Some of the raw data feeding into CIFA headquarters comes from a reporting
process called Talon (short for "Threat and Local Observation Notice").
Talon started out as an Air Force reporting form that airmen could fill out
and hand in if they noticed anything unusual around the base. In May 2003,
the Pentagon made Talon the standard method for service members in all the
armed forces to report "nonvalidated" information about possible terrorist
activity. Talon reports can now be filled out online.
Connecting the Dots
Pentagon officials compare the process to a neighborhood-watch program.
Cmdr. Hicks says Talon is the place where the Department of Defense
"initially stores the 'dots' of information, which, if validated, might
later be connected before an attack occurs."
To connect the dots, the Pentagon has turned to data mining, the science of
extracting patterns from large volumes of raw information. In theory,
reports of unusual incidents such as those collected by Talon could be
added to electronic records of business transactions, Internet usage and
police activity to deduce where terrorists are gearing up for an attack.
A December 2002 report issued by Sen. Richard Shelby, then vice chairman of
the Senate Intelligence Committee, said CIFA was working with the Justice
Department to develop "deep access data-mining techniques" to discover
potential threats to the U.S. from terrorists.

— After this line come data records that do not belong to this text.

theorem execBootStepEnd_keeps (rep : BootReport) (s : State) : OutKeeps s (execBootStepEnd rep s) := by
  unfold execBootStepEnd
  refine outKeeps_next ?_
  split
  next n _ =>
    extract_lets u
    have hu : Keeps s u := advanceTo_keeps s _
    clear_value u
    refine hu.trans ?_
    split
    · exact bootTo_keeps u _
    · exact bootRom_keeps u _
    · exact ((bootJoins_keeps u rep).trans (bootRecords_keeps _ _ _)).trans
        (keeps_ite (setBoot_keeps _ _) (bootTo_keeps _ _))
    · exact bootBist_keeps u _
    · exact (bootBuffers_keeps u).trans (bootTo_keeps _ _)
    · exact (bootRings_keeps u _).trans (bootTo_keeps _ _)
    · exact bootDone_keeps u _
  · exact .refl s

theorem setFn_keeps (s : State) (fid : Nat) (f : FnState → FnState) : Keeps s (s.setFn fid f) :=
  Still.keeps (by simp [Still])

theorem sign_keeps (s : State) (bs : List Byte) : Keeps s (s.sign bs).2 := Still.keeps (by simp [Still])

theorem setGen_keeps (s : State) (g : Gen) (h0 : g.bank0 = s.gen.bank0) (h1 : g.bank1 = s.gen.bank1) :
    Keeps s { s with gen := g } := ⟨rfl, id, fun h => by simpa only [State.oneActive, h0, h1] using h, id⟩

theorem bank_other_st {s : State} (h : s.oneActive) : (s.gen.bank (1 - s.gen.act)).st ≠ .active := by
  unfold State.oneActive at h
  unfold Gen.act Gen.bank
  by_cases h0 : s.gen.bank0.st = .active
  · simpa [h0] using h
  · simp [h0]

/-- The bank that is not ACTIVE may be given any state but that one. -/
theorem setBank_other_keeps {s : State} {b : Bank} (hb : b.st ≠ .active) :
    Keeps s { s with gen := s.gen.setBank (1 - s.gen.act) b } := by
  refine ⟨rfl, id, fun h => ?_, id⟩
  unfold State.oneActive at h ⊢
  have act : s.gen.act = if s.gen.bank0.st = .active then 0 else 1 := rfl
  by_cases h0 : s.gen.bank0.st = .active
  · rw [if_pos h0] at act
    simp [act, Gen.setBank, h0, hb]
  · rw [if_neg h0] at act
    simp [act, Gen.setBank, hb]
    by_contra h1
    exact h0 (h.mpr h1)

theorem execGenAbandon_keeps (iss : Issuer) (s : State) : OutKeeps s (execGenAbandon iss s) := by
  unfold execGenAbandon
  refine outKeeps_next (hostCmd_keeps (fun i u => ?_) _ s)
  extract_lets n b ended
  have hended {v : State} (h : Keeps u v) : Keeps u (ended v) := h.trans (endJobs_keeps v _ _)
  clear_value ended
  split
  · exact hended (setGen_keeps u _ rfl rfl)
  · split
    · exact hended (setBank_other_keeps BankState.noConfusion)
    · exact .refl u

theorem execAttest_keeps (iss : Issuer) (nonce : BitVec 256) (s : State) : OutKeeps s (execAttest iss nonce s) :=
  outKeeps_next (hostCmd_keeps (fun _ u => (sign_keeps u _).trans (bump_keeps _ _ _)) _ s)

theorem execLightLossDetect_keeps (target : LossTarget) (s : State) : OutKeeps s (execLightLossDetect target s) := by
  unfold execLightLossDetect
  refine outKeeps_next ?_
  split
  · exact keeps_ite (.refl s) (CoreStill.keeps (by simp [CoreStill]))
  · exact CoreStill.keeps (by simp [CoreStill])

theorem setObj_keeps (s : State) (h : Nat) (o : Obj) : Keeps s (s.setObj h o) := Still.keeps (by simp [Still])

theorem sendBytes_keeps (s : State) (b : Nat) (up : Bool) (k n : Nat) : Keeps s (s.sendBytes b up k n) :=
  Still.keeps (by simp [Still])

theorem execObjClose_keeps (iss : Issuer) (handle rsv : BitVec 16) (digest : BitVec 384) (s : State) :
    OutKeeps s (execObjClose iss handle rsv digest s) :=
  outKeeps_next (hostCmd_keeps (fun _ u => onObject_keeps _ _ _ u _ fun _ => setObj_keeps u _ _) _ s)

theorem execObjWrite_keeps (iss : Issuer) (handle rsv : BitVec 16) (offset : BitVec 32) (rsv2 : BitVec 128)
    (data : List Byte) (s : State) : OutKeeps s (execObjWrite iss handle rsv offset rsv2 data s) :=
  outKeeps_next (hostCmd_keeps (fun _ u => onObject_keeps _ _ _ u _ fun _ =>
    (setObj_keeps u _ _).trans (sendBytes_keeps _ _ _ _ _)) _ s)

theorem setObjs_keeps (s : State) (o : Objects) : Keeps s { s with objs := o } := Still.keeps (by simp [Still])

theorem execObjFree_keeps (iss : Issuer) (handle rsv : BitVec 16) (s : State) :
    OutKeeps s (execObjFree iss handle rsv s) :=
  outKeeps_next (hostCmd_keeps (fun _ u => onObject_keeps _ _ _ u _ fun _ => setObjs_keeps u _) _ s)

As Mr. Wolfowitz was starting up CIFA, researchers at a separate Pentagon
unit, the Defense Advanced Research Projects Agency, began work on a
massive data-capturing program known as Total Information Awareness. This
program, too, envisioned mining government databases and personal records
of individuals for patterns that would predict a terrorist attack. A huge
public outcry over the project led Congress to cancel it in October 2003 --
but Congress created a specific exemption for tools that might aid
"counterterrorism foreign intelligence."
Many computer programs and techniques developed during the Total
Information Awareness project quietly survived. Some were taken up by the
Army's 902nd Military Intelligence Group. The 902nd, established during
World War II and known as the "Deuce," is part of the Army command
structure and separate from CIFA at Pentagon headquarters. Nonetheless, the
902nd plays an important military-wide role because it is the military's
largest counterintelligence unit and has hundreds of soldiers stationed
around the country.
Charles Harlan, who heads the 902nd's analysis center, published an article
in the Military Intelligence Professional Bulletin in January 2005
describing how his unit processed information to help the Pentagon predict
attacks against the military in the U.S. He described three data-mining and
artificial-intelligence programs as key to the effort -- all three of which
were components of the defunct Total Information Awareness project.

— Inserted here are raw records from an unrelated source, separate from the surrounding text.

/-- Settles O5: each step is its row of the boot, and step 2 writes the record before it chooses the slot. -/
theorem bootStepsComplete : Obligations.BootStepsComplete := by
  refine ⟨fun s rep which g hs hw hg hb => ?_, fun s rep hs => bootStepEnd_one hs rep,
    fun s rep hs hc => bootStepEnd_joins hs hc, fun s rep hs hk => bootStepEnd_skipped hs hk rep,
    fun s rep hs => bootStepEnd_buffers hs rep, fun s rep hs => bootStepEnd_rings hs rep, fun s n => rfl,
    fun s rep n hs h4 hn hl => bootStepEnd_done rep hs h4 hn hl⟩
  have hnvm : (s.advanceTo (rep.elapsedMs * 1000000)).nvm = s.nvm := by simp
  have hx := bootStepEnd_rom hs hw
  generalize s.advanceTo (rep.elapsedMs * 1000000) = u at hx hnvm
  have h := bootRom_leaves (hnvm ▸ hg) hb
  have hc := h.choice
  obtain ⟨hr, hi, hk⟩ := h.record (hnvm ▸ hg)
  rw [hnvm] at hc hr hi hk
  exact ⟨_, hx, hr, hi, hk.1, hk.2, hc, h.incarnation⟩

end Sys2Proof.Machine
end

The 902nd has access to Talon, but it also makes extensive use of another
information system created after 9/11. This system, called the Joint
Regional Information Exchange System, gathers information collected by
civilian law enforcement agencies around the country. The Pentagon and
local authorities including the New York Police Department and California's
justice department set it up in December 2002. The idea was to give
military personnel access to terror-related information on U.S. residents
without violating any prohibitions on the military collecting domestic
intelligence.
The Pentagon's regional information-exchange system got a boost when the
Department of Homeland Security took it over and expanded it to include
information from all 50 states and major urban areas.
The system doesn't just serve military personnel. A police department in
one place can put a query out to other cities or states seeking information
on, say, license plates or phone numbers of terrorist suspects. Many police
departments purchase commercially available information about individuals,
such as credit data and online viewing habits, as part of investigations.
They can post this information on the exchange system.
Military members can also issue a query seeking information on any topic
they like, but they can't command any civilian participant to do anything.
In theory they could ask for personal data on individuals via the exchange
system, but it isn't clear whether they do so and if so under what
circumstances.
All of these strands came together to prompt the police's shadowing of
peace protesters in the spring of 2005. Defense Secretary Donald Rumsfeld
told the Senate last month that the Department of Homeland Security was the
source of information in Pentagon databases about at least three antiwar
protests at military recruiting centers -- two in Vermont and one in
Washington, D.C.
A number of leads also came from the Talon reports. The two-page alert from
the 902nd Military Intelligence Group that prompted the Akron police to
follow the Quaker-organized rally attaches a nine-digit Army Talon number
to that protest. It also gives separate numbers for each of seven other
protests organized for the second anniversary of the Iraq war. The memo
says officials at the 902nd had used some of their data-analysis techniques
to look for signs of hidden coordination between the protests.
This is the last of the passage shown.